BACKGROUND:: This report describes a project funded by the Agency for Healthcare Research and Quality to evaluate the impact of providing hospitals with nonpublic report cards on trauma outcomes. The Survival Measurement and Reporting Trial for Trauma explores the feasibility of using the National Trauma Data Bank as a platform for measuring and improving trauma outcomes. METHODS:: We identified a cohort of 125 hospitals in the National Trauma Data Bank with annual hospital volumes of 250 or more trauma cases meeting specific minimum criteria for data quality. The performance of hospitals in this cohort was evaluated using hierarchical logistic regression model. The effect of each hospital on trauma mortality was captured by a shrinkage coefficient, which is exponentiated to yield an adjusted odds ratio. This adjusted odds ratio represents the likelihood that a trauma patient treated at a specific hospital is more or less likely to die compared with a patient treated at an "average" hospital. RESULTS:: The initial hospital cohort includes 125 hospitals and 157,045 patients admitted in 2006. Most hospitals are either level I (36%) or level II (34%) trauma centers. Patients admitted to the worst-performing hospitals were at least 50% more likely to die than patients admitted to the average hospital, after adjusting for injury severity. CONCLUSION: The initial findings of this trial suggest that there is significant variability in trauma mortality across centers caring for injured patients after adjusting for differences in patient casemix. This variation in risk-adjusted mortality presents an opportunity for improvement. The Survival Measurement and Reporting Trial for Trauma study is designed to test the hypothesis that nonpublic report cards can lead to improved population mortality for injured patients. The results of this study may have substantial implications in the future design and implementation of a national effort to report and improve trauma outcomes in the United States.

Notes & Commentary:

This wide variability in outcomes at different hospitals is mirrored by other studies of injury care at individual institutions.   The Trauma Audit & Research Network iregularly collates this data for hospitals in England & Wales:

TARN trauma outcomes

What is more concerning is that, unlike the UK figures, the hospitals in this study are mainly trauma centres and therefore should be meeting designated performance standards in order to maintain their trauma centre status.  It'd be interesting to see if there is similar variability between hospitals accredited under American College of Surgeons criteria for designation, rather than state or local criteria.

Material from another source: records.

theorem frameSent_counts_frames {s : State} {p id : Nat} (hp : p < 256) (hm : portMapped s p = true)
    (hbad : (getF s id).bad = false) (hf : frozen s (0x020 + p / 8) = false) (he : (getF s id).ended = true)
    (hok : accountOk (getF s id).acct) :
    rd64 (frameSent s p id) (portB p + R.PORT_TX_FRAMES) = (rd64 s (portB p + R.PORT_TX_FRAMES) + 1) % 2 ^ 64 := by
  have hlo : Unsent (portB p + R.PORT_TX_FRAMES) := unsent_of_port hp (by decide)
  have hhi : Unsent (portB p + R.PORT_TX_FRAMES + 4) := unsent_of_port (o := 0x5C) hp (by decide)
  have hbooks := aside_of_notBooks (sentNoted_books s p id)
  obtain ⟨heff, hfuse⟩ := driven_config s p id
  have heff' := (eff_of_aside hbooks).trans heff
  have hfirst : sentFirst (sentNoted s p id) p (getF s id) = bumpPort (sentNoted s p id) p R.PORT_TX_FRAMES 1 :=
    if_neg (by simp [hbad])
  have hword (o : Nat) (ho : 0x58 ≤ o) (ho' : o < 0x60) :
      rawRd (frameSent s p id) (portB p + o) = rawRd (bumpPort (sentNoted s p id) p R.PORT_TX_FRAMES 1) (portB p + o) := by
    rw [← hfirst]
    refine rawRd_frameSent_front (unsent_of_port hp (by omega)) hp he hok ?_ ?_ ?_ <;> simp only [portB, accB, pb] <;> omega
  rw [rd64_of_words (hword _ (by decide) (by decide)) (hword 0x5C (by decide) (by decide)),
    rd64_bumpPort 1 hp ((portMapped_of_eff heff' ((fuse_of_aside hbooks).trans hfuse) p).trans hm)
      ((frozen_of_eff heff' _).trans hf) (by decide) (by decide),
    rd64_sentNoted s (by omega) hlo hhi]

theorem frameSent_counts_stomped {s : State} {p id : Nat} (hp : p < 256) (hbad : (getF s id).bad = true)
    (hf : frozen s (0x390 + p / 16) = false) (he : (getF s id).ended = true) (hok : accountOk (getF s id).acct) :
    rd64 (frameSent s p id) (accB p + R.ACC_STOMPED) = (rd64 s (accB p + R.ACC_STOMPED) + 1) % 2 ^ 64 := by
  have hlo : Unsent (accB p + R.ACC_STOMPED) := unsent_of_account hp (by decide) (by decide)
  have hhi : Unsent (accB p + R.ACC_STOMPED + 4) := unsent_of_account (o := 0x8C) hp (by decide) (by decide)
  have heff := (eff_of_aside (aside_of_notBooks (sentNoted_books s p id))).trans (driven_config s p id).1
  have hpage : (accB p + R.ACC_STOMPED) / 0x1000 = 0x390 + p / 16 := by
    rw [accB_add, pb_add_div _ (by simp only [R.ACC_STOMPED]; omega)]
  have hfirst : sentFirst (sentNoted s p id) p (getF s id) = bump (sentNoted s p id) (accB p + R.ACC_STOMPED) :=
    if_pos hbad
  have hword (o : Nat) (ho : 0x88 ≤ o) (ho' : o < 0x90) :
      rawRd (frameSent s p id) (accB p + o) = rawRd (bump (sentNoted s p id) (accB p + R.ACC_STOMPED)) (accB p + o) := by
    rw [← hfirst]
    refine rawRd_frameSent_front (unsent_of_account hp (by omega) (by omega)) hp he hok ?_ ?_ ?_ <;>
      simp only [portB, accB, pb] <;> omega
  rw [rd64_of_words (hword _ (by decide) (by decide)) (hword 0x8C (by decide) (by decide)),
    rd64_bump _ _ (by rw [hpage, frozen_of_eff heff]; exact hf) hlo.plain hhi.plain,
    rd64_sentNoted s (by omega) hlo hhi]

/-! Recirculation (R27, R148). -/

/-- The record with which frame `f` enters the ingress of its pipeline again. -/
def recircFrame (s : State) (f : Frame) (bytes : List Byte) : Frame :=
  { bytes := bytes, ended := true, fcsGood := true, port := f.out, pipe := pipeOf f.out, cap := f.cap, stage := .fifo,
    since := plyNat s, gen := f.gen, genTaken := f.genTaken, genPipe := f.genPipe, metered := f.metered,
    flowSeq := f.flowSeq, flowIdx := f.flowIdx, unmeteredMark := f.unmeteredMark }
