structure Strand where
  pc : Nat := 0
  hdr : Nat := 0
  idx : Nat := 0
  preds : W8 := 0
  tick : Nat := 0
  age : Nat := 0
  st : StrandSt := .active
  wait : Wait := .none
  triggered : Bool := false
  replay : Option Replay := none
  deriving DecidableEq, Repr

/-- An entry of the call stack (R169); a handler entry has an empty mask. -/
structure CallEntry where
  ret : Nat
  mask : List Nat
  handler : Bool := false
  deriving DecidableEq, Repr

/-- The handler's own path (R161), with the state its group kept. -/
structure Handler where
  pc : Nat
  hdr : Nat
  idx : Nat
  deriving DecidableEq, Repr

/-- A consumer mask being retired: the queues that have not accepted, the element (R30, R32). -/
structure MaskProg where
  queues : List Nat
  vecBytes : List W8
  word : W32
  /-- the core cycle of the instruction's write-back, before which no element is written (R257) -/
  due : Nat
  strands : List Nat
  deriving DecidableEq, Repr

/-- A result of class 0, class 3 or class 4 that awaits its write-back (R220 to R222). -/
structure WriteBack where
  /-- destination register words: register number and the word of each written strand -/
  vWrites : List (Nat × List (Nat × W32)) := []
  /-- a predicate and its new value per strand -/
  pWrites : List (Nat × List (Nat × Bool)) := []
  /-- w registers of the group and their words (R273) -/
  wWrites : List (Nat × W32) := []
  /-- a reserved queue element: queue, ticket number, bytes, strands of the path -/
  push : Option (Nat × Nat × List W8 × List Nat) := none
  /-- the core cycle in which its results are written -/
  due : Nat := 0
  /-- the pass that made it, by its core cycle (R215) -/
  pass : Nat := 0
  deriving DecidableEq, Repr

/-- How a group lives (R171). -/
inductive GroupSt where
  | live
  | exitPending
  | exited
  deriving DecidableEq, Repr

/-- A group-wide block in the scheduler (R154, R305, R434). -/
inductive Busy where
  | none
  /-- held at the curtain latch by a joint operation (R294) -/
  | latch
  /-- an off-core engine serves a class 7 instruction, or a class 5 instruction of R305 is in progress -/
  | system
  deriving DecidableEq, Repr

structure Group where
  w : List W32 := []
  b : W8 := 0
  vregs : List VReg := []
  strands : List Strand := []
  ld : Nat := 0
  st : Nat := 0
  cp : Nat := 0
  tl : Nat := 0
  trapc : W32 := 0
  trapm : W64 := 0
  trapa : W64 := 0
  /-- the value of trapa that trap entry wrote (R175) -/
  trapaEntry : W64 := 0
  handler : Option Handler := none
  /-- the newest write of the completed operations that LD, ST, CP and TL counted (R46, R299) -/
  ctrTs : List Nat := [0, 0, 0, 0]
  /-- the newest write of its posted stores (R208) -/
  pstTs : Nat := 0
  /-- what a waiting class 5 instruction waits for: tile operations numbered below (R305) -/
  upto : Nat := 0
  gang : W32 := 0
  gangSeq : Nat := 0
  cue : W32 := 0
  cueTimer : Option Nat := none
  calls : List CallEntry := []
  monLines : List Nat := []
  woke : Bool := false
  overF : Bool := false
  wokeTs : Nat := 0
  maskProg : Option MaskProg := none
  /-- where the operation stands that its path has left by a handler (R161): counter, header, index -/
  kept : Option (Nat × Nat × Nat) := none
  /-- traps of engine entries and tile operations that await a pass boundary: code and address (R301, R329) -/
  pendTraps : List (Nat × Nat × Option Nat) := []
  /-- the layout record of the MLDACC or MSVACC that the group is blocked in, as it was read at issue (R40, R309) -/
  imageRec : List W8 := []
  pendWb : List WriteBack := []
  life : GroupSt := .live
  busy : Busy := .none
  lane : Nat := 0
  role : Nat := 3
  lastSlot : Nat := 0
  yielded : Bool := false
  /-- register soft errors that nothing has read (R218): register, strands, whether they have been counted -/
  soft : List (Nat × List Nat × Bool) := []
  /-- correctable register errors that nothing has read (R218): the registers -/
  softOk : List Nat := []
  deriving DecidableEq, Repr

/-- A reserved element that is not yet poppable: its ticket, and its push time once written (R257). -/
structure QElem where
  ticket : Nat
  time : Option Nat
  deriving DecidableEq, Repr

/-- Queue state (Table 1 of R254) with its descriptor (R122) and the logical times of R259. -/
structure Queue where
  kind : Nat := 0
  depth : Nat := 0
  base : Nat := 0
  head : Nat := 0
  tail : Nat := 0
  count : Nat := 0
  relcnt : W32 := 0
  resv : Nat := 0
  /-- poppable elements' push times, oldest first -/
  times : List Nat := []
  /-- reserved elements, oldest first (kinds 1 and 2) -/
  waiting : List QElem := []
  nextTicket : Nat := 0
  /-- the core cycle behind that of its last operation: it serves one in a cycle (R258) -/
  served : Nat := 0
  /-- kind 3: reserved releases in issue order, with the entry and, once it has ended, its time (R265) -/
  releases : List (Nat × Option Nat) := []
  deriving DecidableEq, Repr
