-- ==== Sys2Proof/Machine/Home.lean ====
section
/-! DEFINITION. The home engine: the walk, logical time, the atomic unit, encryption, uncorrectable words, the park table,
monitors and watchpoints (R361 to R394), and the L2 slices in front of it (R489, R477). -/

namespace Sys2Proof.Machine

/-! Memory by controller -/

/-- A byte address of a controller: HBM stacks below 2^48, DDR channels above (log entry 7). -/
def physAddr (tier ctrl off : Nat) : Nat :=
  if tier = 0 then ctrl * 2 ^ 36 + off else 2 ^ 48 + ctrl * 2 ^ 38 + off

/-- The capacity of a controller in bytes (R1). -/
def ctrlBytes (tier : Nat) : Nat := if tier = 0 then 48 * 2 ^ 30 else 256 * 2 ^ 30
def ctrlCount (tier : Nat) : Nat := if tier = 0 then 16 else 12

/-- A mask of the uncorrectable 8-byte words among n words from a word-aligned address. -/
def State.badMask (s : State) (a n : Nat) : Nat :=
  maskOf ((List.range n).filter fun k => s.bad.contains (a / 8 + k))

def State.clearBad (s : State) (ws : List Nat) : State :=
  { s with bad := s.bad.filter fun w => !ws.contains w }

/-- A mask's words of eight bytes read as zeros. -/
def zeroWords (mask : Nat) (bs : List W8) : List W8 :=
  bs.zipIdx.map fun e => if mask.testBit (e.2 / 8) then 0 else e.1

/-- Words of eight bytes that the bytes [off, off + n) touch. -/
def touchMask (off n : Nat) : Nat :=
  if n = 0 then 0 else maskOf ((List.range ((off + n - 1) / 8 + 1)).filter fun k => off / 8 ≤ k)

/-- Words of eight bytes that the bytes [off, off + n) cover whole. -/
def coverMask (off n : Nat) : Nat := maskOf ((List.range 8).filter fun k => off ≤ 8 * k && 8 * k + 8 ≤ off + n)

/-! Districts of homes -/

/-- The on district that owns a home (R361). -/
def State.homeDistrict (s : State) (h : Nat) : Option Nat :=
  (firstWith (fun e => e.2.state != 0 &&
    (if h < 16 then e.2.hbmch.getLsbD h else e.2.ddrch.getLsbD (h - 16))) s.districts).map Prod.fst

/-- Whether a district owns a controller (R367). -/
def District.owns (d : District) (tier ctrl : Nat) : Bool :=
  if tier = 0 then d.hbmch.getLsbD ctrl else ctrl < 12 && d.ddrch.getLsbD ctrl

/-! The walk (R366, R367) -/

def pteType (e : Nat) : Nat := bits e 63 62
def pteM (e : Nat) : Bool := bitOf e 61
def pteFlag (e : Nat) : Bool := bitOf e 60
def pteFill (e : Nat) : Bool := bitOf e 59
def pteOwner (e : Nat) : Nat := bits e 57 46
def pteSlot (e : Nat) : Nat := bits e 45 34
def pteTier (e : Nat) : Nat := bits e 33 33
def pteCtrl (e : Nat) : Nat := bits e 32 29
def pteFrame (e : Nat) : Nat := bits e 25 0
/-- A page of host memory (R458). -/
def pteHost (e : Nat) : Bool := pteTier e = 1 && 14 ≤ pteCtrl e

inductive Walk where
  | absent (level entry : Nat)
  | fatal (level entry : Nat)
  /-- an uncorrectable table word -/
  | bad
  /-- the page entry, where it stands in memory, and the byte on its controller -/
  | page (entry addr off : Nat)
  deriving DecidableEq, Repr

/-- Whether an entry's frames lie on a controller that the district owns (R367). -/
def frameOk (d : District) (e frames : Nat) : Bool :=
  if pteHost e then pteType e = 2
  else d.owns (pteTier e) (pteCtrl e) && (pteFrame e + frames) * 4096 ≤ ctrlBytes (pteTier e)

/-- The index x(j) of the table at level j. -/
def walkIndex (va j : Nat) : Nat := bits va (47 - 9 * (j - 1)) (39 - 9 * (j - 1))

def walkFrom (s : State) (d : District) (va : Nat) : Nat → Nat → Nat → Walk
  | 0, j, _ => .fatal j 0
  | n + 1, j, addr =>
    let e := ofLe (cellsRead s.mem addr 8)
    if s.bad.contains (addr / 8) then .bad
    else if pteType e = 0 then .absent j e
    else if pteType e = 3 then .fatal j e
    else if bits e 28 26 ≠ 0 ∨ (pteType e = 1 ∧ bits e 61 34 ≠ 0) then .fatal j e
    else if pteType e = 2 then
      if j = 4 then if frameOk d e 1 then .page e addr (4096 * pteFrame e + bits va 11 0) else .fatal j e
      else if j = 3 ∧ pteFrame e % 512 = 0 then
        if frameOk d e 512 then .page e addr (4096 * pteFrame e + bits va 20 0) else .fatal j e
      else .fatal j e
    else if j = 4 ∨ !frameOk d e 1 then .fatal j e
    else walkFrom s d va n (j + 1) (physAddr (pteTier e) (pteCtrl e) (4096 * pteFrame e) + 8 * walkIndex va (j + 1))

/-- The walk of an address at a home of a district. -/
def State.walk (s : State) (h : Home) (d : District) (va : Nat) : Walk :=
  walkFrom s d va 6 0 (physAddr (bits h.kdir 33 33) (bits h.kdir 32 29) (4096 * bits h.kdir 25 0) + 8 * keyOf va)

/-! Lines -/

/-- The key pair of a slot, if it is loaded (R385). -/
def State.slotKey (s : State) (k : Nat) : Option (List W8) :=
  let x := Tbl.getD k s.dev.slots {}
  if x.loaded then some x.key else none

/-- Where the line of a page stands in memory. -/
def lineAddr (e off : Nat) : Nat := physAddr (pteTier e) (pteCtrl e) (off / 64 * 64)

/-- The plaintext of a line, with its uncorrectable words as zeros (R383, R385). -/
def State.plainLine (s : State) (key : List W8) (va addr : Nat) : List W8 :=
  zeroWords (s.badMask addr 8) (xtsDecrypt key va (cellsRead s.mem addr 64))

/-- Writes plaintext bytes at an offset of a line; the uncorrectable words that they touch are good afterwards. -/
def State.putPlain (s : State) (key : List W8) (va addr off : Nat) (bytes : List W8) : State :=
  let line := s.plainLine key va addr
  let new := line.take off ++ bytes ++ line.drop (off + bytes.length)
  let m := s.badMask addr 8 &&& touchMask off bytes.length
  { s with mem := cellsWrite addr (xtsEncrypt key va new) s.mem }.clearBad
    (((List.range 8).filter fun k => m.testBit k).map fun k => addr / 8 + k)

/-- The times of a line at its home (R376). -/
def Home.times (h : Home) (line : Nat) : LineTs := Tbl.getD line h.lines ⟨h.floor, h.floor⟩

/-- A read of a line (R377). -/
def State.stampRead (s : State) (h line pts lam : Nat) : State × LineTs :=
  let x := (s.home h).times line
  let t := max pts x.wts
  let y : LineTs := ⟨x.wts, max x.rts (tick64 (t + lam - 1))⟩
  (s.onHome h fun m => { m with lines := Tbl.put line y m.lines }, y)

/-- A write of a line (R378); a compare that fails leaves wts. -/
def State.stampWrite (s : State) (h line pts : Nat) (wrote : Bool) : State × Nat :=
  let x := (s.home h).times line
  let ts := tick64 (max (pts + 1) (x.rts + 1))
  (s.onHome h fun m => { m with lines := Tbl.put line ⟨if wrote then ts else x.wts, ts⟩ m.lines }, ts)

/-- Sets DIRTY in the page's entry (R368). -/
def State.setDirty (s : State) (e addr : Nat) : State :=
  let now := ofLe (cellsRead s.mem addr 8)
  if pteType now = 2 ∧ pteTier now = pteTier e ∧ pteCtrl now = pteCtrl e ∧ pteFrame now = pteFrame e then
    { s with mem := cellsWrite addr (leBytes 8 (now ||| 2 ^ 58)) s.mem }
  else s

/-! The atomic unit (R202, R382) -/

def atomFmt (ty : Nat) : Fmt :=
  match ty with
  | 0 => .n32 | 1 => .i32 | 2 => .n64 | 3 => .i64 | 4 => .f32 | 5 => .f64 | 8 => .bf16 | 9 => .f16 | _ => .n64

/-- Bytes of an atomic type; 8 and 9 are the bf16 and f16 of RCPY (R323). -/
def atomSize (ty : Nat) : Nat :=
  match ty with
  | 8 | 9 => 2
  | 0 | 1 | 4 => 4
  | 6 => 16
  | _ => 8

/-- The result of an atomic and whether it writes: `old` memory, `x` the operand, `cmp` the compare value. -/
def atomicOp (aop ty old x cmp : Nat) : Nat × Bool :=
  let n := 8 * atomSize ty
  let f := atomFmt ty
  let isF := ty = 4 || ty = 5 || 8 ≤ ty
  let sgn := ty = 1 || ty = 3
  let lt (a b : Nat) : Bool := if sgn then sext a n < sext b n else a < b
  match aop with
  | 0 => (if isF then f.round 0 false (Ex.add false (f.value old) (f.value x)) else (old + x) % 2 ^ n, true)
  | 1 => (if isF then f.round 0 false (Ex.pick false (f.value old) (f.value x)) else if lt x old then x else old, true)
  | 2 => (if isF then f.round 0 false (Ex.pick true (f.value old) (f.value x)) else if lt old x then x else old, true)
  | 3 => (old &&& x, true)
  | 4 => (old ||| x, true)
  | 5 => (old ^^^ x, true)
  | 6 => (x, true)
  | 7 => (if old = cmp then x else old, old = cmp)
  | 8 => (if x = 0 then (old + 1) % 2 ^ n else (old + 1) % x, true)
  | _ => (if x = 0 then (old + 2 ^ n - 1) % 2 ^ n else (((old : Int) + x - 1) % x).toNat, true)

There are problems with this form of modelling.  Hospital's whose case mix varies from the national average may have skewed results (positively or negatively).  Additionally the relationship between statistical modelling of unexpected deaths or survivors has not yet been validated against assessment of the quality of clinical care.

Interesting also is that these are non-reported data.  TARN data is available to the general public, so you can see how your local hospital performs compared to the national average.  Here's part of our page from the Royal London Hospital.

Royal London Hospital TARN outcomes

There's nothing like public opinion to make hospitals up their game.